Segment Open

theorem Device.evaluate_kept (d : Device) : d.Kept (d.evaluate) := by
  unfold Device.evaluate
  try dsimp only
  (repeat' split) <;> simp
@[simp] theorem Device.kept_evaluate (d e : Device) : d.Kept (e.evaluate) ↔ d.Kept e :=
  (Device.evaluate_kept e).drop d

theorem Device.evaluateSince_kept (b d : Device) : d.Kept (d.evaluateSince b) := by
  unfold Device.evaluateSince
  split
  · exact .refl d
  · exact d.evaluate_kept
@[simp] theorem Device.kept_evaluateSince (b d e : Device) : d.Kept (e.evaluateSince b) ↔ d.Kept e :=
  (Device.evaluateSince_kept b e).drop d

theorem Device.beginCall_kept (i : Fin 8) (b : Nat) (d : Device) : d.Kept (d.beginCall i b) := by
  unfold Device.beginCall
  try dsimp only
  (repeat' split) <;> simp
@[simp] theorem Device.kept_beginCall (i : Fin 8) (b : Nat) (d e : Device) : d.Kept (e.beginCall i b) ↔ d.Kept e :=
  (Device.beginCall_kept i b e).drop d

theorem Device.callBatch_kept (i : Fin 8) (b : Batch) (d : Device) : d.Kept (d.callBatch i b) := by
  unfold Device.callBatch
  try dsimp only
  (repeat' split) <;> simp
@[simp] theorem Device.kept_callBatch (i : Fin 8) (b : Batch) (d e : Device) : d.Kept (e.callBatch i b) ↔ d.Kept e :=
  (Device.callBatch_kept i b e).drop d

theorem Device.dispatchLane_kept (i : Fin 8) (d : Device) : d.Kept (d.dispatchLane i) := by
  unfold Device.dispatchLane
  try dsimp only
  (repeat' split) <;> simp
@[simp] theorem Device.kept_dispatchLane (i : Fin 8) (d e : Device) : d.Kept (e.dispatchLane i) ↔ d.Kept e :=
  (Device.dispatchLane_kept i e).drop d

theorem Device.dispatch_kept (d : Device) : d.Kept (d.dispatch) := by
  unfold Device.dispatch
  try dsimp only
  (repeat' split) <;> simp
@[simp] theorem Device.kept_dispatch (d e : Device) : d.Kept (e.dispatch) ↔ d.Kept e :=
  (Device.dispatch_kept e).drop d

theorem Device.stage_kept (i : Fin 8) (d : Device) : d.Kept (d.stage i) := by
  unfold Device.stage
  try dsimp only
  (repeat' split) <;> simp
@[simp] theorem Device.kept_stage (i : Fin 8) (d e : Device) : d.Kept (e.stage i) ↔ d.Kept e :=
  (Device.stage_kept i e).drop d

theorem Device.claimSpares_kept (r : Nat) (c : Byte) (d : Device) : d.Kept (d.claimSpares r c) := by
  unfold Device.claimSpares
  try dsimp only
  (repeat' split) <;> simp
@[simp] theorem Device.kept_claimSpares (r : Nat) (c : Byte) (d e : Device) : d.Kept (e.claimSpares r c) ↔ d.Kept e :=
  (Device.claimSpares_kept r c e).drop d

theorem Device.fillBatch_kept (r : Nat) (c : Byte) (b : Batch) (d : Device) : d.Kept (d.fillBatch r c b) := by
  unfold Device.fillBatch
  try dsimp only
  (repeat' split) <;> simp
@[simp] theorem Device.kept_fillBatch (r : Nat) (c : Byte) (b : Batch) (d e : Device) : d.Kept (e.fillBatch r c b) ↔ d.Kept e :=
  (Device.fillBatch_kept r c b e).drop d

theorem Device.fillFormed_kept (r : Nat) (c : Byte) (d : Device) : d.Kept (d.fillFormed r c) := by
  unfold Device.fillFormed
  try dsimp only
  (repeat' split) <;> simp
@[simp] theorem Device.kept_fillFormed (r : Nat) (c : Byte) (d e : Device) : d.Kept (e.fillFormed r c) ↔ d.Kept e :=
  (Device.fillFormed_kept r c e).drop d

theorem Device.addBatch_kept (b : Batch) (d : Device) : d.Kept (d.addBatch b) := by
  unfold Device.addBatch
  try dsimp only
  (repeat' split) <;> simp
@[simp] theorem Device.kept_addBatch (b : Batch) (d e : Device) : d.Kept (e.addBatch b) ↔ d.Kept e :=
  (Device.addBatch_kept b e).drop d

theorem Device.createBatches_kept (r : Nat) (c : Byte) (n : Nat) (d : Device) : d.Kept (d.createBatches r c n) := by
  induction n generalizing d with
  | zero => exact .refl d
  | succ n ih =>
    simp only [Device.createBatches]
    split
    · exact .refl d
    · exact .trans (by simp) (ih _)
@[simp] theorem Device.kept_createBatches (r : Nat) (c : Byte) (n : Nat) (d e : Device) : d.Kept (e.createBatches r c n) ↔ d.Kept e :=
  (Device.createBatches_kept r c n e).drop d

theorem Device.formDish_kept (r : Nat) (c : Byte) (d : Device) : d.Kept (d.formDish r c) := by
  unfold Device.formDish
  try dsimp only
  (repeat' split) <;> simp
@[simp] theorem Device.kept_formDish (r : Nat) (c : Byte) (d e : Device) : d.Kept (e.formDish r c) ↔ d.Kept e :=
  (Device.formDish_kept r c e).drop d

theorem Device.formLines_kept (w : Wave) (d : Device) : d.Kept (d.formLines w) := by
  unfold Device.formLines
  simp
@[simp] theorem Device.kept_formLines (w : Wave) (d e : Device) : d.Kept (e.formLines w) ↔ d.Kept e :=
  (Device.formLines_kept w e).drop d

theorem Device.formationPass_kept (r : Nat) (d : Device) : d.Kept (d.formationPass r) := by
  unfold Device.formationPass
  try dsimp only
  (repeat' split) <;> simp
@[simp] theorem Device.kept_formationPass (r : Nat) (d e : Device) : d.Kept (e.formationPass r) ↔ d.Kept e :=
  (Device.formationPass_kept r e).drop d

theorem Device.formOthers_kept (o : Option Nat) (d : Device) : d.Kept (d.formOthers o) := by
  unfold Device.formOthers
  try dsimp only
  (repeat' split) <;> simp
@[simp] theorem Device.kept_formOthers (o : Option Nat) (d e : Device) : d.Kept (e.formOthers o) ↔ d.Kept e :=
  (Device.formOthers_kept o e).drop d

theorem Device.formUndispatched_kept (o : Option Nat) (d : Device) : d.Kept (d.formUndispatched o) := by
  unfold Device.formUndispatched
  refine (Device.kept_foldl _ (fun x r => ?_) _ d d).2 (Device.Kept.refl d)
  (repeat' split) <;> simp
@[simp] theorem Device.kept_formUndispatched (o : Option Nat) (d e : Device) :
    d.Kept (e.formUndispatched o) ↔ d.Kept e := (Device.formUndispatched_kept o e).drop d

theorem Device.formWaiting_kept (d : Device) : d.Kept (d.formWaiting) := by
  unfold Device.formWaiting
  try dsimp only
  (repeat' split) <;> simp
@[simp] theorem Device.kept_formWaiting (d e : Device) : d.Kept (e.formWaiting) ↔ d.Kept e :=
  (Device.formWaiting_kept e).drop d

theorem Device.removeBatch_kept (b : Batch) (d : Device) : d.Kept (d.removeBatch b) := by
  unfold Device.removeBatch
  try dsimp only
  (repeat' split) <;> simp
@[simp] theorem Device.kept_removeBatch (b : Batch) (d e : Device) : d.Kept (e.removeBatch b) ↔ d.Kept e :=
  (Device.removeBatch_kept b e).drop d

theorem Device.afterFree_kept (o : Option Nat) (i : Bool) (d : Device) : d.Kept (d.afterFree o i) := by
  unfold Device.afterFree
  try dsimp only
  (repeat' split) <;> simp
@[simp] theorem Device.kept_afterFree (o : Option Nat) (i : Bool) (d e : Device) : d.Kept (e.afterFree o i) ↔ d.Kept e :=
  (Device.afterFree_kept o i e).drop d

theorem Device.freeBatch_kept (b : Batch) (d : Device) : d.Kept (d.freeBatch b) := by
  unfold Device.freeBatch
  try dsimp only
  (repeat' split) <;> simp
@[simp] theorem Device.kept_freeBatch (b : Batch) (d e : Device) : d.Kept (e.freeBatch b) ↔ d.Kept e :=
  (Device.freeBatch_kept b e).drop d

theorem Device.endBatch_kept (r b : Nat) (d : Device) : d.Kept (d.endBatch r b) := by
  unfold Device.endBatch
  try dsimp only
  (repeat' split) <;> simp
@[simp] theorem Device.kept_endBatch (r b : Nat) (d e : Device) : d.Kept (e.endBatch r b) ↔ d.Kept e :=
  (Device.endBatch_kept r b e).drop d

theorem Device.endThose_kept (r : Nat) (st : BatchState) (d : Device) : d.Kept (d.endThose r st) :=
  (Device.kept_foldl _ (fun x b => Device.endBatch_kept r b x) _ d d).2 (Device.Kept.refl d)
@[simp] theorem Device.kept_endThose (r : Nat) (st : BatchState) (d e : Device) : d.Kept (e.endThose r st) ↔ d.Kept e :=
  (Device.endThose_kept r st e).drop d

theorem Device.dropHanded_kept (r : Nat) (d : Device) : d.Kept (d.dropHanded r) := by
  unfold Device.dropHanded
  try dsimp only
  (repeat' split) <;> simp
@[simp] theorem Device.kept_dropHanded (r : Nat) (d e : Device) : d.Kept (e.dropHanded r) ↔ d.Kept e :=
  (Device.dropHanded_kept r e).drop d

theorem Device.dropUnbatched_kept (r : Nat) (d : Device) : d.Kept (d.dropUnbatched r) := by
  unfold Device.dropUnbatched
  try dsimp only
  (repeat' split) <;> simp
@[simp] theorem Device.kept_dropUnbatched (r : Nat) (d e : Device) : d.Kept (e.dropUnbatched r) ↔ d.Kept e :=
  (Device.dropUnbatched_kept r e).drop d

theorem Device.enterAway_kept (w : Wave) (d : Device) : d.Kept (d.enterAway w) := by
  unfold Device.enterAway
  try dsimp only
  (repeat' split) <;> simp
@[simp] theorem Device.kept_enterAway (w : Wave) (d e : Device) : d.Kept (e.enterAway w) ↔ d.Kept e :=
  (Device.enterAway_kept w e).drop d

theorem Device.endSet_kept (w : Wave) (d : Device) : d.Kept (d.endSet w) := by
  unfold Device.endSet
  extract_lets e1 e2 e3 e4
  have h4 : d.Kept e4 := by simp only [e4]; split <;> simp [e3, e2, e1]
  split <;> simp [h4]
@[simp] theorem Device.kept_endSet (w : Wave) (d e : Device) : d.Kept (e.endSet w) ↔ d.Kept e :=
  (Device.endSet_kept w e).drop d

theorem Device.endWave_kept (r : Nat) (d : Device) : d.Kept (d.endWave r) := by
  unfold Device.endWave
  try dsimp only
  (repeat' split) <;> simp
@[simp] theorem Device.kept_endWave (r : Nat) (d e : Device) : d.Kept (e.endWave r) ↔ d.Kept e :=
  (Device.endWave_kept r e).drop d

theorem Device.abandonWave_kept (r : Nat) (d : Device) : d.Kept (d.abandonWave r) := by
  unfold Device.abandonWave
  try dsimp only
  (repeat' split) <;> simp
@[simp] theorem Device.kept_abandonWave (r : Nat) (d e : Device) : d.Kept (e.abandonWave r) ↔ d.Kept e :=
  (Device.abandonWave_kept r e).drop d

theorem Device.startPress_kept (i : Fin 8) (b : Batch) (d : Device) : d.Kept (d.startPress i b) := by
  unfold Device.startPress
  try dsimp only
  (repeat' split) <;> simp
@[simp] theorem Device.kept_startPress (i : Fin 8) (b : Batch) (d e : Device) : d.Kept (e.startPress i b) ↔ d.Kept e :=
  (Device.startPress_kept i b e).drop d

theorem Device.retireIfRunOut_kept (r : Nat) (d : Device) : d.Kept (d.retireIfRunOut r) := by
  unfold Device.retireIfRunOut
  try dsimp only
  (repeat' split) <;> simp
@[simp] theorem Device.kept_retireIfRunOut (r : Nat) (d e : Device) : d.Kept (e.retireIfRunOut r) ↔ d.Kept e :=
  (Device.retireIfRunOut_kept r e).drop d

theorem Device.laneDone_kept (i : Fin 8) (d : Device) : d.Kept (d.laneDone i) := by
  unfold Device.laneDone
  try dsimp only
  (repeat' split) <;> simp
@[simp] theorem Device.kept_laneDone (i : Fin 8) (d e : Device) : d.Kept (e.laneDone i) ↔ d.Kept e :=
  (Device.laneDone_kept i e).drop d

Segment Closed

[YOUR GOAL]
Everything starting at the line containing "theorem Device.kept_startPress (i" and ending at the line containing "(Device.retireIfRunOut_kept r e).drop d" in the records above should be repeated exactly, and only that.

[EXERCISE RESPONSE]
@[simp] theorem Device.kept_startPress (i : Fin 8) (b : Batch) (d e : Device) : d.Kept (e.startPress i b) ↔ d.Kept e :=
  (Device.startPress_kept i b e).drop d

theorem Device.retireIfRunOut_kept (r : Nat) (d : Device) : d.Kept (d.retireIfRunOut r) := by
  unfold Device.retireIfRunOut
  try dsimp only
  (repeat' split) <;> simp
@[simp] theorem Device.kept_retireIfRunOut (r : Nat) (d e : Device) : d.Kept (e.retireIfRunOut r) ↔ d.Kept e :=
  (Device.retireIfRunOut_kept r e).drop d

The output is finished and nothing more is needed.